§ **Your goal**:
The answer must consist of each line below that contains the string "true".

START Dataset excerpts

/-- The table and the decoder on the 64 words that the rows can tell apart. -/
theorem selects_iff_form_of_row_bits : ∀ row ∈ opcodeRows, ∀ (op : BitVec 4) (b11 b5 : Bool),
    row.selects (op ++ BitVec.ofBool b11 ++ 0#5 ++ BitVec.ofBool b5 ++ 0#5) = true ↔
      (decode (op ++ BitVec.ofBool b11 ++ 0#5 ++ BitVec.ofBool b5 ++ 0#5)).form = row.form := by
  decide

/-- Settles O56: the bits that a row looks at are also those that the form depends on. -/
theorem opcodeRowsPartitionTheWords : Obligations.OpcodeRowsPartitionTheWords := by
  refine ⟨fun w row h => ?_, fun f => by cases f <;> rfl⟩
  rw [← selects_rowBits h, ← form_rowBits, rowBits_eq_append]
  exact selects_iff_form_of_row_bits row h _ _ _

/-- Settles O57, by running the decoder. -/
theorem sampleWordsDecode : Obligations.SampleWordsDecode := by
  unfold Obligations.SampleWordsDecode
  decide

end Sys2Proof
end

section
/-! PROOFS. The statement of 20_memory.md about the canonical form of memory (R32; log 1). -/

namespace Sys2Proof.Machine

/-! A canonical memory lists exactly the cells that do not read as 0x0000 -/

theorem Memory.lookup_of_mem {m : Memory} (h : m.Pairwise (fun c d => c.1 < d.1)) {c : Nat × Word} (hc : c ∈ m) :
    m.lookup c.1 = c.2 := by
  induction m with
  | nil => cases hc
  | cons d m ih =>
    obtain ⟨first, rest⟩ := List.pairwise_cons.mp h
    rcases List.mem_cons.mp hc with rfl | hc
    · simp [Memory.lookup]
    · rw [Memory.lookup, if_neg (first c hc).ne, ih rest hc]

theorem Memory.mem_of_lookup {m : Memory} {a : Nat} (h : m.lookup a ≠ 0#16) : (a, m.lookup a) ∈ m := by
  induction m with
  | nil => exact absurd rfl h
  | cons d m ih =>
    rw [Memory.lookup] at h ⊢
    split at h
    · next heq => subst heq; simp
    · next hne => rw [if_neg hne]; exact List.mem_cons_of_mem d (ih h)

theorem Memory.mem_iff_read {m : Memory} (h : m.wf) (a : Nat) (v : Word) :
    (a, v) ∈ m ↔ a < 65536 ∧ v ≠ 0#16 ∧ m.read (BitVec.ofNat 16 a) = v := by
  obtain ⟨rising, cells⟩ := h
  constructor
  · intro hc
    obtain ⟨inSpace, nonzero⟩ := cells _ hc
    have ha : (BitVec.ofNat 16 a).toNat = a := Nat.mod_eq_of_lt inSpace
    exact ⟨inSpace, nonzero, by rw [Memory.read, ha, Memory.lookup_of_mem rising hc]⟩
  · rintro ⟨inSpace, nonzero, rfl⟩
    have ha : (BitVec.ofNat 16 a).toNat = a := Nat.mod_eq_of_lt inSpace
    rw [Memory.read, ha] at nonzero ⊢
    exact Memory.mem_of_lookup nonzero

/-- Settles O3: the reads decide which cells are listed, and rising addresses decide their order. -/
theorem canonicalMemoryIsDeterminedByItsReads : Obligations.CanonicalMemoryIsDeterminedByItsReads := by
  intro m m' hm hm' reads
  have irrefl : Std.Irrefl fun c d : Nat × Word => c.1 < d.1 := ⟨fun c => lt_irrefl c.1⟩
  have antisymm : Std.Antisymm fun c d : Nat × Word => c.1 < d.1 := ⟨fun _ _ h h' => absurd h' h.not_gt⟩
  refine hm.1.eq_of_mem_iff hm'.1 fun c => ?_
  rw [Memory.mem_iff_read hm, Memory.mem_iff_read hm', reads]

end Sys2Proof.Machine
end

section
/-! PROOFS. The statement of 41_control.md about JSRR (R93). -/

namespace Sys2Proof.Machine

/-- Settles O12: the base is read in the state whose R7 is already the link (D5). -/
theorem jumpToSubroutineThroughRegister : Obligations.JumpToSubroutineThroughRegister := by
  intro base u u' s
  refine ⟨decode_layout_jsrr base u u', _, exec_jsrr base s, s.setReg_reg_same .r7 s.pc, ?_⟩
  rw [s.setReg_reg .r7 base s.pc]
  exact transfers_setReg_setPc s .r7 s.pc _

end Sys2Proof.Machine
end

section
/-! PROOFS. The statements of 70_reset_and_hazards.md: the values after reset (R200), the loader's contract (R203) and
the image file (R205). -/

namespace Sys2Proof.Machine

/-! Reset (R200) -/

/-- Settles O50, register by register. -/
theorem resetValues : Obligations.ResetValues :=
  ⟨fun r => by cases r <;> rfl, rfl, rfl, fun _ => rfl, rfl, rfl, rfl⟩
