-- ==== Sys2Proof/Machine/Timers.lean ====
section
/-! DEFINITION. The meanings of the timers: refresh intervals, the thermal poll and its SENSE, the scrub step timer, the drain age, the end of the wake, hold entry's last condition, and device time. -/

namespace Sys2Proof.Machine

/-- The interval of bank `b` ends (R54): its balance falls by 1, a full interval begins, and a claim that becomes URGENT
asks for its close (R20). -/
def State.intervalEnds (s : State) (b : Bank) : State :=
  let r := s.balanceOf b
  ((s.moveTo r.due).setBalanceOf b (r.expired s.thermal.band)).urgentClose b

/-- INTERVAL_EXPIRY (R54). -/
def execIntervalExpiry (b : Bank) (s : State) : Host.Outcome State Fault Refusal :=
  whenPowered (fun s => s.intervalEnds b) s

/-- The poll timer expires (R34): THERMAL_POLL becomes pending, and the next period of 32 ms begins. -/
def State.pollEnds (s : State) : State :=
  (s.moveTo s.engine.pollDue).setEngine
    { s.engine with thermalPollPending := true, pollDue := s.engine.pollDue + Config.pollPeriod }

/-- POLL_TIMER_EXPIRY (R34). -/
def execPollTimerExpiry (s : State) : Host.Outcome State Fault Refusal := whenPowered State.pollEnds s

/-- A reading is taken by the Thermal Monitor (R160, R162). -/
def State.takeReading (s : State) (reading : Int) (parityGood : Bool) : State :=
  if parityGood then s.goodReading reading else s.badReading

/-- T_SENSE ends (R12, R159): the channel is released and the reading is handed over. -/
def State.senseEnds (s : State) (reading : Int) (parityGood : Bool) : State :=
  match s.channel with
  | some op =>
    if op.work = .sense then
      ((s.moveTo (op.grantedAt + Config.tSense)).setChannel none).takeReading reading parityGood
    else s
  | none => s

/-- T_SENSE_EXPIRY (R159). -/
def execTSenseExpiry (reading : Int) (parityGood : Bool) (s : State) : Host.Outcome State Fault Refusal :=
  whenPowered (fun s => s.senseEnds reading parityGood) s

/-- The scrub step timer expires, if it runs (R100): the next interval begins, and SCRUB becomes pending, which may push
its job (R41), or `lag` rises. -/
def State.scrubStepEnds (s : State) : State :=
  match s.scrubber.stepDue with
  | some t =>
    let u := s.moveTo t
    (u.setScrubber { u.scrubber with stepDue := some (t + scrubInterval u.scrubber.step) }).scrubExpiry.engineRun
  | none => s

/-- SCRUB_STEP_TIMER_EXPIRY (R100). -/
def execScrubStepTimerExpiry (s : State) : Host.Outcome State Fault Refusal := whenPowered State.scrubStepEnds s

/-- The FILLING entry of a line reaches its drain age (R129): it becomes due, and an entry is chosen if none is DRAINING
(R130). -/
def State.drainAgeEnds (s : State) (line : Line) : State :=
  match s.buffer.filling line with
  | some e => if e.ageDue then s else ((s.moveTo (e.born + s.buffer.age)).expireAge).chooseEntry
  | none => s

/-- DRAIN_AGE_REACHED (R129). -/
def execDrainAgeReached (line : Line) (s : State) : Host.Outcome State Fault Refusal :=
  whenPowered (fun s => s.drainAgeEnds line) s

/-- The five entry conditions hold in ENTERING (R166): the state becomes HOLD, and HOLD_ENTERED is raised. -/
def State.enterHold (s : State) : State :=
  if s.hold.state = .entering ∧ s.entryReady = true ∧ s.rowsClosed = true then
    (s.setHold { s.hold with state := .hold }).raise .holdEntered
  else s

/-- HOLD_ENTER (R166). -/
def execHoldEnter (s : State) : Host.Outcome State Fault Refusal := whenPowered State.enterHold s

/-- T_WAKE ends (R170): the state becomes ACTIVE. -/
def State.wakeEnds (s : State) : State :=
  match s.hold.state, s.hold.wakeEnd with
  | .waking, some t => (s.moveTo t).setHold { state := .active, wakeEnd := none }
  | _, _ => s

/-- T_WAKE_EXPIRY (R170). -/
def execTWakeExpiry (s : State) : Host.Outcome State Fault Refusal := whenPowered State.wakeEnds s

/-- A whole millisecond has passed (R173). -/
def State.millisecondEnds (s : State) : State :=
  let t := s.moveTo s.clock.nextMs
  t.setClock
    { t.clock with deviceTime := s.clock.deviceTime + 1, nextMs := s.clock.nextMs + Config.millisecond }

/-- DEVICE_TIME_TICK (R173). -/
def execDeviceTimeTick (s : State) : Host.Outcome State Fault Refusal := whenPowered State.millisecondEnds s

end Sys2Proof.Machine
end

END Dataset excerpts

§ **Response**:
    row.selects (op ++ BitVec.ofBool b11 ++ 0#5 ++ BitVec.ofBool b5 ++ 0#5) = true ↔
    { s.engine with thermalPollPending := true, pollDue := s.engine.pollDue + Config.pollPeriod }
  if s.hold.state = .entering ∧ s.entryReady = true ∧ s.rowsClosed = true then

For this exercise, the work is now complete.